6.3                               If this Agreement is terminated by either Party as a result of the Executive’s Disability, the Employer will pay the Executive’s Salary and Benefits through the remainder of the calendar month during which such termination is effective and for the lesser of (a) six (6) consecutive months thereafter, or (b) the period until disability insurance benefits commence under any disability insurance coverage which may be provided by the Employer to the Executive.  Applicable Salary payments will be made in a single lump sum cash payment to Executive (less all required withholding) within the thirty (30) day period immediately following the date of Executive’s Disability.

 

6.4                               If this Agreement terminates as a result of the death of the Executive, the Executive (or his estate) will be entitled to receive his Salary and accrued Benefits through to the end of the calendar month in which his death occurs.

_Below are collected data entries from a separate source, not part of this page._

-- ==== Sys2Proof/Machine/Flags.lean ====
section
/-! DEFINITION. The flag-like state (R39): `armed`, `irq_pending` and `acked`, and who writes them (R42). -/

namespace Sys2Proof.Machine

/-- The environment's event `Edge`: `irq_pending <- 1` if `armed = 1`, else nothing; a pending condition merges with
the new one (R31, R191). -/
def raiseEdge (s : State) : State :=
  { s with irqPending := s.irqPending || s.armed, trace := s.trace ++ [.edge] }

/-- `armed <- 1` (R106). -/
def setArmed (s : State) : State :=
  { s with armed := true }

/-- `armed <- 0 ; irq_pending <- 0`, with the event `Disarm` when `armed` was 1 (R110, R113). -/
def disarm (s : State) : State :=
  { s with
    armed := false
    irqPending := false
    trace := if s.armed then s.trace ++ [.disarm] else s.trace }

/-- The handler is enabled: `ctx_valid = 1` and `armed = 1` and `irq_pending = 1` (R152, R193). -/
def handlerEnabled (s : State) : Bool :=
  ctxValid s && s.armed && s.irqPending

/-- `acked <- (ctx.state != AckWait)`, the sample of `A6` (R36, R136). -/
def sampleAck (c : Context) (s : State) : State :=
  { s with acked := c.state != .ackWait }

end Sys2Proof.Machine
end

Applicable Salary payments will be made in a single lump sum cash payment to Executive (less all required withholding) within the thirty (30) day period immediately following the date of Executive’s death.

 

6.5                               Except as otherwise specifically provided in Clauses 6.1 through 6.4 hereof and as required by law (including without limitation the Consolidated Omnibus Budget Reconciliation Act (“COBRA”)), the Executive’s entitlement to receipt of the Benefits will cease on the effective date of termination of this Agreement and the Executive will be entitled to accrue such Benefits only as provided in the plan providing for the relevant Benefit.  Notwithstanding the foregoing provision, if the Executive is entitled to severance payments under Sections 6.1, 6.3 or 6.4 of this Agreement, during such severance period, provided that the Executive elects continuation coverage of health insurance in accordance with COBRA, the Employer shall be required to pay the Executive’s portion of COBRA payments during the applicable severance period.  In the event that COBRA becomes unavailable to the Executive during any part of the severance period, the Employer at its sole cost shall obtain separate and materially similar health insurance coverage for the Executive during the applicable period of severance.  Notwithstanding anything to the contrary in this paragraph, the Employer’s obligation to provide the Benefits, COBRA payments or similar healthcare benefits provided by Section 6 will cease upon the date that the Executive becomes eligible to be covered under another group health insurance plan (other than Medicare), and provided further, if the Employer’s provision of benefits pursuant to this Section 6 would violate the nondiscrimination rules or would result in the imposition of penalties under the Patient Protection and Affordable Care Act of 2010, as amended by the Health Care and Education Reconciliation Act of 2010, and the related regulations and guidance promulgated thereunder (the “ACA”), the Employer shall reform this Section 6 in a manner as is necessary to comply with the ACA.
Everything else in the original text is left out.